The impact of IoT introduction across the board has been well reported. We thought we’d delve into another of the top verticals in IoT; transport and logistics.
The benefits and growing need for transport monitoring is cropping up more and more; with more people comes more demand for both logistics and public transport. With an ever-expanding coverage network, there has never been a better time to get transport systems connected. It’s also quite a well-known fact that in general, transport systems across the world are not as effective as they should be (and very well could be).
The word ‘transport’ covers both logistics, asset management and public transport. To make life a little easier, this blog post has been divided into two separate pieces; logistics and public transport.
IoT in Logistics
A large reason behind why IoT is being introduced so rapidly in the logistics supply chain is that it creates an almost instantaneous impact; the elements of the supply chain become immediately visible. As Deloitte writes, ‘many companies across industries are feeling the pressure of rising customer expectations for speed, customisation and more.’ By monitoring the supply chain, C-suite and managers can react far faster to any changes in demand. This is backed up by the fact that in 2018, only 6% of organisations had full visibility into their supply chain and 65% had poor or no visibility beyond their tier-1 suppliers. (Tier-1 being companies that companies that supply parts or systems directly to OEMs).

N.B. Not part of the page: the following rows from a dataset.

-- ==== Sys2Proof/Laws/Schedule.lean ====
section
/-! SUPPORT. The message schedule: the standard recurrence holds of `messageSchedule`, and the window of a lane holds it,
sixteen words at a time (R148, R154). -/

namespace Sys2Proof.Machine

/-! ### The schedule as a list -/

theorem length_extendSchedule (n : Nat) (W : List Word) : (extendSchedule n W).length = W.length + n := by
  induction n generalizing W with
  | zero => rfl
  | succ n ih => rw [extendSchedule, ih]; simp; omega

theorem getD_extendSchedule_old {n : Nat} {W : List Word} {t : Nat} (h : t < W.length) :
    (extendSchedule n W).getD t 0 = W.getD t 0 := by
  induction n generalizing W with
  | zero => rfl
  | succ n ih =>
    rw [extendSchedule, ih (by simp; omega), List.getD_append _ _ _ _ h]

theorem getD_extendSchedule_new {n : Nat} {W : List Word} {t : Nat} (h16 : 16 ≤ W.length) (h : W.length ≤ t)
    (ht : t < W.length + n) : (extendSchedule n W).getD t 0 =
      smallSigma1 ((extendSchedule n W).getD (t - 2) 0) + (extendSchedule n W).getD (t - 7) 0 +
        smallSigma0 ((extendSchedule n W).getD (t - 15) 0) + (extendSchedule n W).getD (t - 16) 0 := by
  induction n generalizing W with
  | zero => omega
  | succ n ih =>
    rw [extendSchedule]
    by_cases hn : t = W.length
    · subst hn
      rw [getD_extendSchedule_old (by simp), getD_extendSchedule_old (by simp),
        getD_extendSchedule_old (by simp), getD_extendSchedule_old (by simp),
        getD_extendSchedule_old (by simp), List.getD_append _ _ _ (_ - 2) (by omega),
        List.getD_append _ _ _ (_ - 7) (by omega), List.getD_append _ _ _ (_ - 15) (by omega),
        List.getD_append _ _ _ (_ - 16) (by omega), List.getD_append_right _ _ _ _ le_rfl]
      simp
    · exact ih (by simp; omega) (by simp; omega) (by simp; omega)

/-- The first sixteen words are the block's (R154). -/
theorem scheduleWord_of_lt {B : Nat → Byte} {t : Nat} (h : t < 16) : scheduleWord B t = blockWord B t := by
  rw [scheduleWord, messageSchedule, getD_extendSchedule_old (by simpa using h),
    List.getD_eq_getElem _ _ (by simpa using h)]
  simp

/-- The standard recurrence (R154). -/
theorem scheduleWord_of_ge {B : Nat → Byte} {t : Nat} (h : 16 ≤ t) (ht : t < 64) :
    scheduleWord B t = smallSigma1 (scheduleWord B (t - 2)) + scheduleWord B (t - 7) +
      smallSigma0 (scheduleWord B (t - 15)) + scheduleWord B (t - 16) :=
  getD_extendSchedule_new (by simp) (by simpa using h) (by simpa using ht)

theorem blockWord_congr {B B' : Nat → Byte} {t : Nat} (ht : t < 16) (h : ∀ j < 64, B j = B' j) :
    blockWord B t = blockWord B' t := by
  simp only [blockWord]
  rw [h (4 * t) (by omega), h (4 * t + 1) (by omega), h (4 * t + 2) (by omega), h (4 * t + 3) (by omega)]

/-- The schedule of a block depends on its 64 bytes alone. -/
theorem scheduleWord_congr {B B' : Nat → Byte} (h : ∀ j < 64, B j = B' j) (t : Nat) :
    scheduleWord B t = scheduleWord B' t := by
  rw [scheduleWord, scheduleWord, messageSchedule, messageSchedule]
  congr 2
  exact List.map_congr_left fun t ht => blockWord_congr (List.mem_range.1 ht) h

/-! ### The window of one lane -/

/-- Lane `k` of the window holds the sixteen schedule words from `16 q` on. -/
def WindowHolds (w : Bank) (k : Fin 8) (W : Nat → Word) (q : Nat) : Prop :=
  ∀ j : Fin 16, (w.slot j).get k = W (16 * q + j.val)

theorem foldl_slotIndices {β : Type} (step : β → Fin 16 → β) (b : β) :
    slotIndices.foldl step b = (List.range 16).foldl (fun b j => step b (Fin.ofNat 16 j)) b := rfl

/-- One expansion moves the window on by sixteen words, where the recurrence holds of them (R148, R154). -/
theorem windowHolds_expandSchedule {w : Bank} {k : Fin 8} {W : Nat → Word} {q : Nat} (h : WindowHolds w k W q)
    (hW : ∀ j < 16, W (16 * (q + 1) + j) = smallSigma1 (W (16 * (q + 1) + j - 2)) + W (16 * (q + 1) + j - 7) +
      smallSigma0 (W (16 * (q + 1) + j - 15)) + W (16 * (q + 1) + j - 16)) :
    WindowHolds (expandSchedule w) k W (q + 1) := by
  have key : ∀ n ≤ 16, ∀ j : Fin 16,
      ((((List.range n).foldl (fun w j => w.setSlot (Fin.ofNat 16 j) (expandedSlot w (Fin.ofNat 16 j))) w).slot j).get k)
        = if j.val < n then W (16 * (q + 1) + j.val) else W (16 * q + j.val) := by
    intro n
    induction n with
    | zero => intro _ j; simpa using h j
    | succ n ih =>
      intro hn j
      have ih' := ih (by omega)
      rw [List.range_succ, List.foldl_append, List.foldl_cons, List.foldl_nil, Bank.slot_setSlot]
      have hv : (Fin.ofNat 16 n).val = n := Nat.mod_eq_of_lt (by omega)
      generalize (List.range n).foldl (fun w j => w.setSlot (Fin.ofNat 16 j) (expandedSlot w (Fin.ofNat 16 j))) w = w'
        at ih' ⊢
      by_cases hj : j = Fin.ofNat 16 n
      · have hjn : j.val = n := by rw [hj, hv]
        rw [if_pos hj, if_pos (by omega)]
        simp only [expandedSlot, get_addV, get_lift1, ih', hv, Fin.val_ofNat]
        rw [hW j.val (by omega), hjn, if_neg (by omega)]
        have t14 : (if (n + 14) % 16 < n then W (16 * (q + 1) + (n + 14) % 16) else W (16 * q + (n + 14) % 16)) =
            W (16 * (q + 1) + n - 2) := by split <;> (congr 1; omega)
        have t9 : (if (n + 9) % 16 < n then W (16 * (q + 1) + (n + 9) % 16) else W (16 * q + (n + 9) % 16)) =
            W (16 * (q + 1) + n - 7) := by split <;> (congr 1; omega)
        have t1 : (if (n + 1) % 16 < n then W (16 * (q + 1) + (n + 1) % 16) else W (16 * q + (n + 1) % 16)) =
            W (16 * (q + 1) + n - 15) := by split <;> (congr 1; omega)
        have t0 : W (16 * q + n) = W (16 * (q + 1) + n - 16) := by congr 1; omega
        rw [t14, t9, t1, t0]
        ac_rfl
      · have hjn : j.val ≠ n := fun e => hj (Fin.ext (by rw [hv, e]))
        rw [if_neg hj, ih']
        by_cases hjl : j.val < n
        · rw [if_pos hjl, if_pos (by omega)]
        · rw [if_neg hjl, if_neg (by omega)]
  intro j
  rw [expandSchedule, foldl_slotIndices, key 16 le_rfl j, if_pos j.isLt]

end Sys2Proof.Machine
end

By making the supply chain visible, it also becomes agile. Companies can react and respond to fluctuations in demand whilst complying to regulatory standards – a win-win situation.
However, it must be said that it isn’t as simple as connecting a few sensors. Logistics teams have to create entire ecosystems that continually exchange information, which means that the more silo-like the business practice is around installing IoT sensors, the trickier it can be to move to a more holistic, integrated one. Interestingly, IoT is increasingly becoming paired with other digital technologies such as predictive analytics and artificial intelligence. Ultimately, by integrating with other digital systems transport and logistics carriers have an opportunity to reach a far more advanced stage of digital capability.
What is vital to the increased uptake of IoT is that it provides both increased visibility and lower latency, both of which are ‘becoming table stakes for carriers and others in the logistics space.’
Applications beyond the connected vehicle (from Deloitte):
- Predictive maintenance: when IoT joins with safety and maintenance plans, it can enable transportation providers to manage asset maintenance holistically. For example, sensors can gather data on things such as weather conditions and equipment stress in real-time. When combined with AI and predictive analytics, this can then enhance predictive maintenance capabilities to predict impending failures. The hope is that this will then allow for fixes to be enabled whilst the asset is being used, which is expected to reduce fleet maintenance costs by up to 8%.
- Transportation safety: Accidents and injuries are some of the transportation industry’s most visible issues. They also come with a large amount of risk for the parties involved. There have been a number of advancements around safety for both the driver and the public: in-vehicle telematics solutions use accelerometers, engine monitors and trackers to gather information on things such as braking data, fuel consumption, location and speed. Connected devices, such as mobile phones, then provide feedback to drivers and others if safely thresholds are breached. Another benefit being that IoT telematics solutions are expected to reduce both fuel consumption and the cost of incidents and insurance.
- Fleet monitoring and routing: By allowing all endpoints to communicate with each other in real time, an IoT ecosystem allows for the transportation provider to establish a dynamic network that accounts for demand and fleet availability and make real-time decisions regarding fleet routing and management. A well-known example of this is SmarTrucking, which is DHL’s fleet management solution. It uses sensor-enabled trucks to gather fleet data such as weather, traffic, shipment information and location, and combine these with telematics to transmit data to a centralised control tower. The control tower then uses predictive analysis, intelligent data science and onboard diagnostics to make real-time decisions on dynamic routing and fleet allocation.
- Terminal Operations: With the help of IoT and location tracking technology, for example GPS, trucking stations (terminals) can receive updated information on inbound shipments. This can include information such as storage requirements, shipment quantity and expected time of docking. As referred to earlier, by combining IoT with AI and predictive analytics, this data can then be used to better plan outbound shipments and manage capacity.
- Product life management (cold chain): Moving sensitive products, such as pharmaceuticals or temperature-sensitive products) through the supply chain has traditionally carried a high risk of losses. These losses are compounded by the challenge of measuring them during transportation whilst also complying with stringent safety requirements. Sensors that enable real-time temperature and humidity monitoring allows companies to monitor and distribute products more safely and efficiently, whilst also lowering loss-based costs.